/-- A slot of the line of a, put where that line is, is the line's slot, whatever the use counter. -/
theorem lineStateIn_putSlot_self {c : Config} {k k' : Cache} {a w : Nat} {x : CacheSlot}
    (hsets : k'.sets = (putSlot k (setIndex c a) w x).sets)
    (hw : w < (setOf k (setIndex c a)).length) (h : lookup c k a = none ∨ lookup c k a = some w)
    (hv : x.state ≠ .invalid) (ha : x.addr = lineAddr c a) : lineStateIn c k' a = x.state := by
  rw [lineStateIn_eq, lineSlot_of_sets hsets, lineSlot_putSlot_self hw h hv ha, Option.elim_some]

/-- A line that neither the new slot nor the one replaced holds stays where it is. -/
theorem lineSlot_putSlot_other {c : Config} {k : Cache} (hc : c.ok = true) (hk : CacheOk c k) {si w a : Nat}
    {x : CacheSlot} (hk' : CacheOk c (putSlot k si w x)) (hold : (slotOf k si w).addr ≠ lineAddr c a)
    (hx : x.addr ≠ lineAddr c a) : lineSlot c (putSlot k si w x) a = lineSlot c k a := by
  cases hl : lookup c k a with
  | none =>
    have hno := noHolder_of_lookup_none hc hk hl
    have hno' : NoHolder (putSlot k si w x) (lineAddr c a) := by
      intro sl hsl hv
      rcases mem_slots_putSlot hk hsl with rfl | ⟨hsl, -⟩
      · exact hx
      · exact hno sl hsl hv
    rw [lineSlot_of_noHolder hno, lineSlot_of_noHolder hno']
  | some v =>
    obtain ⟨hs, hv, ha, -⟩ := lookup_slot hc hk hl
    have hs' := mem_slots_putSlot_of_ne (x := x) hs fun e => hold (e ▸ ha)
    rw [lineSlot_of_holder hc hk hs hv ha, lineSlot_of_holder hc hk' hs' hv ha]

/-! ### What no bus message changes (R294) -/

/-- k' is k but for the state and the dirty bit of line `la`. -/
structure SnoopKeeps (c : Config) (k : Cache) (la : Nat) (k' : Cache) : Prop where
  ok     : CacheOk c k'
  useCtr : k'.useCtr = k.useCtr
  fields : (k'.sets.map fun set => set.map fun sl => (sl.addr, sl.data, sl.lastUse)) =
    (k.sets.map fun set => set.map fun sl => (sl.addr, sl.data, sl.lastUse))
  others : ∀ a, lineAddr c a ≠ lineAddr c la → lineSlot c k' a = lineSlot c k a

theorem SnoopKeeps.refl {c : Config} {k : Cache} (hk : CacheOk c k) (la : Nat) : SnoopKeeps c k la k :=
  ⟨hk, rfl, rfl, fun _ _ => rfl⟩

/-- Replacing a slot by one that agrees with it under f changes nothing of what f gives of each slot. -/
theorem map_sets_putSlot {α : Type} (f : CacheSlot → α) {k : Cache} {si w : Nat} {x : CacheSlot}
    (hx : f x = f (slotOf k si w)) :
    (putSlot k si w x).sets.map (List.map f) = k.sets.map (List.map f) := by
  refine List.ext_getElem (by simp) fun i h₁ h₂ => ?_
  simp only [List.length_map] at h₂
  simp only [putSlot, List.getElem_map, List.getElem_modify]
  split
  · subst_vars
    have hset : setOf k i = k.sets[i] := by simp [setOf, List.getD_eq_getElem?_getD, h₂]
    rw [List.map_set]
    by_cases hw : w < (setOf k i).length
    · rw [hx, slotOf_eq hw]
      simp only [hset]
      rw [← List.getElem_map f (h := by simpa [← hset] using hw), List.set_getElem_self]
    · exact List.set_eq_of_length_le (by simpa [← hset] using hw)
  · rfl

/-- Changing the state and the dirty bit of the slot that holds a line. -/
theorem snoopKeeps_putSlot {c : Config} {k : Cache} (hc : c.ok = true) (hk : CacheOk c k) {la w : Nat}
    (hl : lookup c k la = some w) {st : Mesi} {b : Bool} (hb : b = decide (st = .modified)) :
    SnoopKeeps c k la
      (putSlot k (setIndex c la) w { slotOf k (setIndex c la) w with state := st, dirty := b }) := by
  obtain ⟨-, hv, ha, hplaced, -⟩ := lookup_slot hc hk hl
  have hok := cacheOk_putSlot hk (slotFits_of_lookup
    (x := { slotOf k (setIndex c la) w with state := st, dirty := b }) hc hk hl ha (fun _ => (hplaced hv).2.2.2) hb)
  refine ⟨hok, rfl, map_sets_putSlot _ rfl, fun a hne => ?_⟩
  have hother : (slotOf k (setIndex c la) w).addr ≠ lineAddr c a := fun e => hne (e.symm.trans ha)
  exact lineSlot_putSlot_other hc hk hok hother hother

/-! ### The three messages -/

theorem handleBusInvalidate_none {c : Config} {k : Cache} {la : Nat} (h : lookup c k la = none) :
    handleBusInvalidate c k la = k := by
  rw [handleBusInvalidate, h]

theorem handleBusInvalidate_some {c : Config} {k : Cache} {la w : Nat} (h : lookup c k la = some w) :
    handleBusInvalidate c k la = if (slotOf k (setIndex c la) w).state = .modified then k
      else putSlot k (setIndex c la) w (clearedSlot (slotOf k (setIndex c la) w)) := by
  rw [handleBusInvalidate, h]

section
variable {c : Config} {k : Cache} (hc : c.ok = true) (hk : CacheOk c k) (la : Nat)
include hc hk

theorem handleBusRead_snoopKeeps : SnoopKeeps c k la (handleBusRead c k la).2 := by
  cases hl : lookup c k la with
  | none => rw [handleBusRead_none hl]; exact .refl hk la
  | some w => rw [handleBusRead_some hl]; exact snoopKeeps_putSlot hc hk hl rfl

theorem handleBusReadExclusive_snoopKeeps : SnoopKeeps c k la (handleBusReadExclusive c k la).2 := by
  cases hl : lookup c k la with
  | none => rw [handleBusReadExclusive_none hl]; exact .refl hk la
  | some w => rw [handleBusReadExclusive_some hl]; exact snoopKeeps_putSlot hc hk hl rfl

theorem handleBusInvalidate_snoopKeeps : SnoopKeeps c k la (handleBusInvalidate c k la) := by
  cases hl : lookup c k la with
  | none => rw [handleBusInvalidate_none hl]; exact .refl hk la
  | some w =>
    rw [handleBusInvalidate_some hl]
    split
    · exact .refl hk la
    · exact snoopKeeps_putSlot hc hk hl rfl

/-- The line cleared is INVALID. -/
theorem lineStateIn_clearedSlot {w : Nat} (hl : lookup c k la = some w) :
    lineStateIn c (putSlot k (setIndex c la) w (clearedSlot (slotOf k (setIndex c la) w))) la = .invalid := by
  rw [lineStateIn_eq, lineSlot_of_noHolder (noHolder_clearedSlot hc hk hl), Option.elim_none]

end

/-- A bus read leaves a held line SHARED with its data (R289). -/
theorem lineSlot_handleBusRead {c : Config} {k : Cache} (la : Nat) :
    lineSlot c (handleBusRead c k la).2 la = (lineSlot c k la).map sharedSlot := by
  cases hl : lookup c k la with
  | none => rw [handleBusRead_none hl, lineSlot, hl]; rfl
  | some w =>
    obtain ⟨hw, -, ha⟩ := lookup_some hl
    rw [← slotOf_eq hw] at ha
    rw [handleBusRead_some hl, lineSlot_putSlot_self (x := sharedSlot _) hw (.inr hl) (by simp [sharedSlot]) ha,
      lineSlot, hl]
    rfl

theorem lineStateIn_handleBusRead (c : Config) (k : Cache) (la : Nat) :
    lineStateIn c (handleBusRead c k la).2 la = if lineStateIn c k la = .invalid then .invalid else .shared := by
  rw [lineStateIn_eq, lineSlot_handleBusRead]
  cases hl : lookup c k la with
  | none => simp [lineStateIn_of_lookup_none hl, lineSlot, hl]
  | some w => simp [lineStateIn_of_lookup hl, slotOf_lookup_valid hl, lineSlot, hl, sharedSlot]

theorem lineDataIn_handleBusRead (c : Config) (k : Cache) (la : Nat) :
    lineDataIn c (handleBusRead c k la).2 la = lineDataIn c k la := by
  rw [lineDataIn_eq, lineSlot_handleBusRead, lineDataIn_eq]
  cases lineSlot c k la <;> rfl

/-- What a bus read returns (R289). -/
theorem handleBusRead_reply (c : Config) (k : Cache) (la : Nat) :
    (handleBusRead c k la).1 = if lineStateIn c k la = .invalid then none
      else some (lineDataIn c k la, decide (lineStateIn c k la = .modified)) := by
  cases hl : lookup c k la with
  | none => rw [handleBusRead_none hl, if_pos (lineStateIn_of_lookup_none hl)]
  | some w =>
    rw [handleBusRead_some hl, lineStateIn_of_lookup hl, lineDataIn_of_lookup hl, if_neg (slotOf_lookup_valid hl)]
    rfl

What to do: Show the lines where the word "refine" appears in the entries.

Output for this exercise:
  refine List.ext_getElem (by simp) fun i h₁ h₂ => ?_
  refine ⟨hok, rfl, map_sets_putSlot _ rfl, fun a hne => ?_⟩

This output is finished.